Don't press down on the bed when distributing the grind - use your first finger to gently spread out the dose evenly. Then tap the portafilter down on your tamping mat to dislodge any caves in your dose - only do this once - don't over do it! - firm but light tap. Wouldn't advise nutating as aggressively as in the clip - again more gently. When tamping,try placing your thumb and first finger where the rim of the tamper meets the portafilter basket - this will give you feedback on how level and true your are puck-wise to basket wall.


----------



## garydyke1 (Mar 9, 2011)

I wouldnt add any downwards pressure whilst polishing


----------



## Thecatlinux (Mar 10, 2014)

Thanks for all the advice guys, will try and be a bit more gentle, looking at the clip myself i would agree it does look quite aggressive.

Because of there being a gap between the basket and tamper it leaves a small rim of coffee around the edge.

And I do try and make it a level honest.

in my defence its a bit different ball game with the camera there as to get it in the shot there is not the normal room I would give myself and its like trying to do everything on a postcard.

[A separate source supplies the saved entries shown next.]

-- ==== Sys2Proof/Machine/Translate.lean ====
section
/-! DEFINITION. The physical address map, the home copy of memory with its poison, page tables and TLBs (R15 to R20, R124,
R186 to R191, R217, R219, R401, R404, R421). -/

namespace Sys2Proof.Machine

/-! ### Physical map -/

/-- What a physical address names (Tables 1.4, 27.1, 27.2). -/
inductive Region where
  /-- HBM of a stack. -/
  | hbm (stack : Nat)
  /-- A populated offset of the on-package control space. -/
  | control (off : Nat)
  | host
  | peer (n : Nat)
  | unpopulated
  deriving DecidableEq, Repr

def gib : Nat := 1073741824

/-- L in force, in GiB (Table 27.3, LNOW). -/
def State.share (s : State) : Nat := s.ctlNat 0x1C 4

/-- C_s in force, in GiB (Table 27.3, CAP). -/
def State.cap (s : State) (st : Nat) : Nat := (s.ctl8 (0x20 + st)).toNat

/-- Exclusive or of the nibbles of a granule index (R18). -/
def xorNibbles : Nat → Nat → Nat
  | 0, _ => 0
  | n + 1, g => Nat.xor (g % 16) (xorNibbles n (g / 16))

/-- StackOf of R18. -/
def stackOf (pa : Nat) : Nat := xorNibbles 8 (pa / 512)

/-- StackOffset of R18. -/
def stackOffset (pa : Nat) : Nat := pa / 512 / 16 * 512 + pa % 512

/-- The populated offsets of the control space (Table 27.2). -/
def ctlPopulated (off : Nat) : Bool :=
  decide (off < 0x2000) || decide (0x10000 ≤ off ∧ off < 0x11000) || decide (0x20000 ≤ off ∧ off < 0xA0000)
    || decide (0x100000 ≤ off ∧ off < 0x100100) || decide (0x200000 ≤ off ∧ off < 0x300000)

/-- The offset in the control space of an address that lies in it: the space begins at a multiple of its size. -/
def ctlOffset (pa : Nat) : Nat := pa % 0x80000000000

/-- The map of Table 1.4. Each region begins at a multiple of the unit by which its offsets are read. -/
def State.region (s : State) (pa : Nat) : Region :=
  if pa < 16 * (gib * s.share) then .hbm (stackOf pa)
  else if pa < 0x100000000000 then .unpopulated
  else if pa < 0x180000000000 then
    let st := pa % 0x100000000000 / 0x1000000000
    if st < 16 ∧ pa % 0x1000000000 < gib * (s.cap st - s.share) then .hbm st else .unpopulated
  else if pa < 0x200000000000 then
    if ctlPopulated (ctlOffset pa) then .control (ctlOffset pa) else .unpopulated
  else if pa < 0x280000000000 then .host
  else if pa < 0x300000000000 then .unpopulated
  else if pa < 0x400000000000 then .peer (pa % 0x100000000000 / 0x10000000000)
  else .unpopulated

/-- A system-window region that can be reached: the host port is up; another device with a route over a port that is up
(R401, R403). -/
def State.routed (s : State) (r : Region) : Bool :=
  match r with
  | .host => !s.wh.down.contains 15
  | .peer n =>
    decide (n ≠ s.wh.params.devno)
      && (match s.wh.params.routes.get? n with | some p => !s.wh.down.contains p | none => false)
  | .hbm _ | .control _ => true
  | .unpopulated => false

def State.isHbm (s : State) (pa : Nat) : Bool := match s.region pa with | .hbm _ => true | _ => false

/-- In the system window. -/
def inWindow (pa : Nat) : Bool := decide (0x200000000000 ≤ pa)

/-- In the on-package control space. -/
def inControl (pa : Nat) : Bool := decide (0x180000000000 ≤ pa ∧ pa < 0x200000000000)

/-! ### The home copy -/

/-- A byte of the control space as it reads: error records of the ring have a layout of their own (R404, log 12); the write
index of the ring stands in the device block (R405). -/
def State.ctlByte (s : State) (off : Nat) : Byte :=
  if 0x160 ≤ off ∧ off < 0x164 then BitVec.ofNat 8 (s.errorCount % 16384 / 256 ^ (off - 0x160))
  else if 0x200000 ≤ off ∧ off < 0x300000 then
    let slot := off / 64 % 16384
    match s.errors.find? fun e => decide (e.seq % 16384 = slot) with
    | some e => Config.errorByte e.seq e.cycle e.unit e.kind e.pa e.ctx (off % 64)
    | none => 0
  else s.ctl8 off

/-- The byte that the home copy holds. -/
def State.homeByte (s : State) (pa : Nat) : Byte :=
  if inControl pa then s.ctlByte (ctlOffset pa) else Cells.get 0 s.mem pa

def bytesNat (f : Nat → Byte) (pa : Nat) : Nat → Nat
  | 0 => 0
  | n + 1 => (f pa).toNat + 256 * bytesNat f (pa + 1) n

/-- Little-endian number of `n` bytes at the home copy. -/
def State.homeNat (s : State) (pa n : Nat) : Nat := bytesNat s.homeByte pa n

/-- Writes one byte of memory. -/
def State.poke (s : State) (pa : Nat) (v : Byte) : State := { s with mem := Cells.set 0 s.mem pa v }

/-- Writes the `n` low bytes of a number, little-endian. -/
def State.pokeNat (s : State) (pa v : Nat) : Nat → State
  | 0 => s
  | n + 1 => (s.poke pa (BitVec.ofNat 8 v)).pokeNat (pa + 1) (v / 256) n

def removeKey (l : List Nat) (k : Nat) : List Nat := l.filter fun x => !decide (x = k)

/-- What stands in the context field of an error record of no context, such as one that patrol scrubbing logs: no context number
(log 12). -/
def noContext : Nat := 64

/-- Marks a granule poisoned and logs it, with the context of the access that finds the error, where it has one (R217, R404). -/
def State.poisonGranule (s : State) (g : Nat) (ctx : Nat := noContext) : State :=
  { s with poison := insertKey s.poison g, latent := removeKey s.latent g }.logError 0x11 1 (32 * g) ctx

/-- A read of a granule finds an uncorrectable error that waits there, which poisons it (R217). -/
def State.scrub (s : State) (ctx g : Nat) : State := if s.latent.contains g then s.poisonGranule g ctx else s

def State.poisoned (s : State) (pa : Nat) : Bool := s.poison.contains (pa / 32)

/-- The granules that `n` bytes at an address touch. -/
def granules (pa n : Nat) : List Nat := (List.range ((pa + n - 1) / 32 - pa / 32 + 1)).map fun i => pa / 32 + i

/-- A read at the home copy: the state after errors it finds are marked, and whether it meets poison (R217, R218). -/
def State.homeCheck (s : State) (pa n : Nat) (ctx : Nat := noContext) : State × Bool :=
  let s := (granules pa n).foldl (fun s g => s.scrub ctx g) s
  (s, (granules pa n).any fun g => s.poison.contains g)

/-- Performs at the home copy the bytes of one request that fall in granule `g` (R219): a write of the whole granule clears
its poison; a narrower one is not performed on poison, or on an error that its read finds and poisons, and one record is
logged. The flag tells that it was dropped. -/
def State.writeGranule (s : State) (base : Nat) (data : Cells Byte) (g : Nat) (ctx : Nat := noContext) : State × Bool :=
  let mine := data.filter fun e => decide ((base + e.1) / 32 = g)
  if s.isHbm (32 * g) = false then (mine.foldl (fun s e => s.poke (base + e.1) e.2) s, false)
  else if mine.length = 32 then
    (mine.foldl (fun s e => s.poke (base + e.1) e.2)
      { s with poison := removeKey s.poison g, latent := removeKey s.latent g }, false)
  else if s.latent.contains g then (s.poisonGranule g ctx, true)
  else if s.poison.contains g then (s.logError 0x11 1 (32 * g) ctx, true)
  else (mine.foldl (fun s e => s.poke (base + e.1) e.2) s, false)

/-- Keeps the words that a write is about to change, for fetches of code that is being rewritten (R244). -/
def State.keepOld (s : State) (base : Nat) (data : Cells Byte) : State :=
  if s.launches.isEmpty then s
  else
    let ws := data.foldl (fun l e => insertKey l ((base + e.1) / 4)) []
    { s with stale := ws.map (fun w => (w, BitVec.ofNat 32 (s.homeNat (4 * w) 4), s.tick)) ++ s.stale }

/-- Performs a write request of one 128-byte line; true when a narrow part of it was dropped (R219, R221). A write to the
control space acts on its registers (R404). -/
def State.homeWrite (s : State) (base : Nat) (data : Cells Byte) (ctx : Nat := noContext) : State × Bool :=
  if inControl base then
    (s.controlWrite (data.map fun e => (ctlOffset (base + e.1), e.2)), false)
  else [0, 1, 2, 3].foldl (fun (r : State × Bool) k =>
    let g := base / 32 + k
    if data.any fun e => decide ((base + e.1) / 32 = g) then
      let (s, d) := r.1.writeGranule base data g ctx
      (s, r.2 || d)
    else r) (s.keepOld base data, false)

/-- The bytes of a number as request data at an offset of a line. -/
def numData (off v : Nat) : Nat → Cells Byte
  | 0 => []
  | n + 1 => (off, BitVec.ofNat 8 v) :: numData (off + 1) (v / 256) n

/-- Writes `n` bytes of a number at the home copy, as one request. -/
def State.homePut (s : State) (pa v n : Nat) (ctx : Nat := noContext) : State × Bool :=
  s.homeWrite (pa / 128 * 128) (numData (pa % 128) v n) ctx

/-- Writes bytes at consecutive addresses of memory. -/
def State.pokeBytes (s : State) (pa : Nat) : List Byte → State
  | [] => s
  | b :: rest => (s.poke pa b).pokeBytes (pa + 1) rest

/-- Exclusive or of `n` fields of `w` bits of a line number (R124). -/
def xorFields (w : Nat) : Nat → Nat → Nat
  | 0, _ => 0
  | n + 1, ln => Nat.xor (ln % 2 ^ w) (xorFields w n (ln / 2 ^ w))

/-- HomeSlice of R124: the slice that orders accesses to a line. -/
def homeSlice (pa : Nat) : Nat :=
  if 0x100000000000 ≤ pa ∧ pa < 0x180000000000 then
    64 * (pa % 0x100000000000 / 0x1000000000 / 2) + xorFields 6 7 (pa / 128)
  else xorFields 9 5 (pa / 128)

/-- The number of the I/O die among the nodes of the mesh (R21): the shader dies are 0 to 7. -/
def ioNode : Nat := 8

/-- The node of the mesh at which a request to an address ends (R21, R124): the shader die that holds its home slice, or the I/O
die for the control space, whose lines have none (log 68). -/
def homeNode (pa : Nat) : Nat := if inControl pa then ioNode else homeSlice pa / 64

/-- The irrevocable lane of another agent holds the line: the access waits (R268, R270). -/
def State.lineHeld (s : State) (pa : Nat) : Bool := s.token.holder.isSome && s.token.lines.contains (pa / 128)

/-! ### Translation -/

/-- Kinds of access to a page (R188). -/
inductive Access where
  | read | write | fetch
  deriving DecidableEq, Repr

/-- The outcome of a translation: a physical address, or a fault kind of Table 11.6 and whether it was found at a level-0
entry; or the walk must wait, since the irrevocable lane holds a line of the page table (R268). -/
inductive Walk where
  | ok (pa : Nat)
  | fault (kind : BitVec 4) (level0 : Bool)
  | held
  deriving DecidableEq, Repr

/-- log2 of the bytes that an entry of a level spans (R186). -/
def levelBits (level : Nat) : Nat := 12 + 9 * level

/-- FRAME of an entry, as an address (Table 11.5). -/
def pteFrame (e : Nat) : Nat := 4096 * (e / 4096 % 2 ^ 34)

def pteBit (e k : Nat) : Bool := e.testBit k

/-- The whole page of a leaf lies where an access may go (R17, R401). -/
def State.pageOk (s : State) (frame bits : Nat) : Bool :=
  match s.region frame with
  | .hbm _ => true
  | .control off => decide (bits = 12) && ctlPopulated (off + 4095) && decide (off % 4096 = 0) && decide (off ≠ 0x100000)
  | .host => s.routed .host
  | .peer n => s.routed (.peer n)
  | .unpopulated => false

/-- The leaf checks in their order: BADPTE, PRIV, WRITE, EXEC, USER (R188). -/
def State.leafCheck (s : State) (e bits : Nat) (acc : Access) (sys : Bool) : Option (BitVec 4) :=
  let frame := pteFrame e / 2 ^ bits * 2 ^ bits
  if s.pageOk frame bits = false then some 5
  else if sys = false ∧ inControl frame = true then some 6
  else if acc = .write ∧ pteBit e 2 = false then some 2
  else if acc = .fetch ∧ pteBit e 3 = false then some 3
  else if sys = false ∧ pteBit e 4 = false then some 4
  else none

/-- An entry whose reserved bits, LF or alignment is wrong (R188). -/
def badPte (e level : Nat) : Bool :=
  decide (e / 2 ^ 60 % 16 ≠ 0) || decide (e / 2 ^ 46 % 1024 ≠ 0) || decide (e / 2 ^ 9 % 8 ≠ 0)
    || (decide (level = 3) && pteBit e 1) || (decide (level = 0) && !pteBit e 1)
    || (!pteBit e 1 && decide (e / 4 % 128 ≠ 0))
    || (pteBit e 1 && decide (level = 1 ∨ level = 2)
        && (pteBit e 7 || decide (pteFrame e % 2 ^ levelBits level ≠ 0)))

/-- The address of the leaf that maps an address, its entry and its level, or the fault of the walk. -/
inductive Found where
  | leaf (at_ entry level : Nat)
  | fault (kind : BitVec 4) (level0 : Bool)
  /-- A line of the page table is held by the irrevocable lane (R268). -/
  | held
  deriving DecidableEq, Repr

/-- One level of the walk (R186 to R188): reads the entry, and goes on to the next table where there is one. -/
def State.walkLevel (s : State) (table va level : Nat) (next : Nat → Found) : Found :=
  if s.isHbm table = false then .fault 5 (decide (level = 0))
  else
    let a := table + 8 * (va / 2 ^ levelBits level % 512)
    let e := s.homeNat a 8
    if s.lineHeld a then .held
    else if pteBit e 0 = false then .fault 1 (decide (level = 0))
    else if badPte e level then .fault 5 (decide (level = 0))
    else if pteBit e 1 then .leaf a e level
    else next (pteFrame e)

/-- The walk from a table of a level down (R186 to R188). -/
def State.findLeaf (s : State) (va : Nat) : Nat → Nat → Found
  | 0, table => s.walkLevel table va 0 fun _ => .fault 5 true
  | k + 1, table => s.walkLevel table va (k + 1) fun t => s.findLeaf va k t

/-- The page-table root of a context (Table 27.4). -/
def State.root (s : State) (ctx : Nat) : Nat := s.ctxField ctx 0x08 8

/-- TLB places: a core, the base die of a stack, the I/O die, the second level of a shader die (R191). -/
def corePlace (core : Nat) : Nat := core
def stackPlace (st : Nat) : Nat := 2000 + st
def ioPlace : Nat := 3000
def diePlace (die : Nat) : Nat := 4000 + die

/-- Shader die of a core (Table 1.1). -/
def dieOf (core : Nat) : Nat := core / 128

/-- A TLB entry that still stands: one free choice for each entry and step (log 7). -/
def TlbEntry.kept (e : TlbEntry) (tick : Nat) : Bool :=
  Config.keeps tick (2 ^ 64 + 64 * (8192 * e.vpn + e.place) + e.bits)

/-- An entry of one TLB, among those given, that may serve an access (R188, R191). -/
def tlbAt (tlb : List TlbEntry) (tick place ctx va : Nat) (acc : Access) : Option TlbEntry :=
  tlb.find? fun e =>
    decide (e.place = place ∧ e.ctx = ctx ∧ e.vpn = va / 2 ^ e.bits)
      && !(decide (acc = .write) && !pteBit e.leaf.toNat 6) && e.kept tick

/-- The entry that serves an access: of the place's own TLB, or, for a core, of the second level of its shader die (R191). -/
def tlbHit (tlb : List TlbEntry) (tick place ctx va : Nat) (acc : Access) : Option TlbEntry :=
  match tlbAt tlb tick place ctx va acc with
  | some e => some e
  | none => if place < 1024 then tlbAt tlb tick (diePlace (dieOf place)) ctx va acc else none

/-- A free number below 16, by the tick (R189, log 59). -/
def freeNibble (tick : Nat) : Nat :=
  (if Config.keeps tick 7000000 then 1 else 0) + (if Config.keeps tick 7000001 then 2 else 0)
    + (if Config.keeps tick 7000002 then 4 else 0) + (if Config.keeps tick 7000003 then 8 else 0)

/-- The entry with another frame. -/
def withFrame (e frame : Nat) : Nat := e - 4096 * (e / 4096 % 2 ^ 34) + 4096 * (frame % 2 ^ 34)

i was never sure if a tapping of the handle was a good idea, seen plenty of people do it on the grinder forks but I thought it was a no no ????


----------



## The Systemic Kid (Nov 23, 2012)

Single firm tap on tamping mat is fine.


----------



## Thecatlinux (Mar 10, 2014)

Will apply advice given and then try post another video.


----------



## The Systemic Kid (Nov 23, 2012)

58.4mm tamper only works well with straight sided baskets like VSTs and the like. If the basket has a tapered design from midway down, 58.4mm tamper not so good.


----------



## Thecatlinux (Mar 10, 2014)

The Systemic Kid said:


> 58.4mm tamper only works well with straight sided baskets like VSTs and the like. If the basket has a tapered design from midway down, 58.4mm tamper not so good.


I didnt know that, thanks for that snippit . I can see to today is going to be a good day


----------



## Thecatlinux (Mar 10, 2014)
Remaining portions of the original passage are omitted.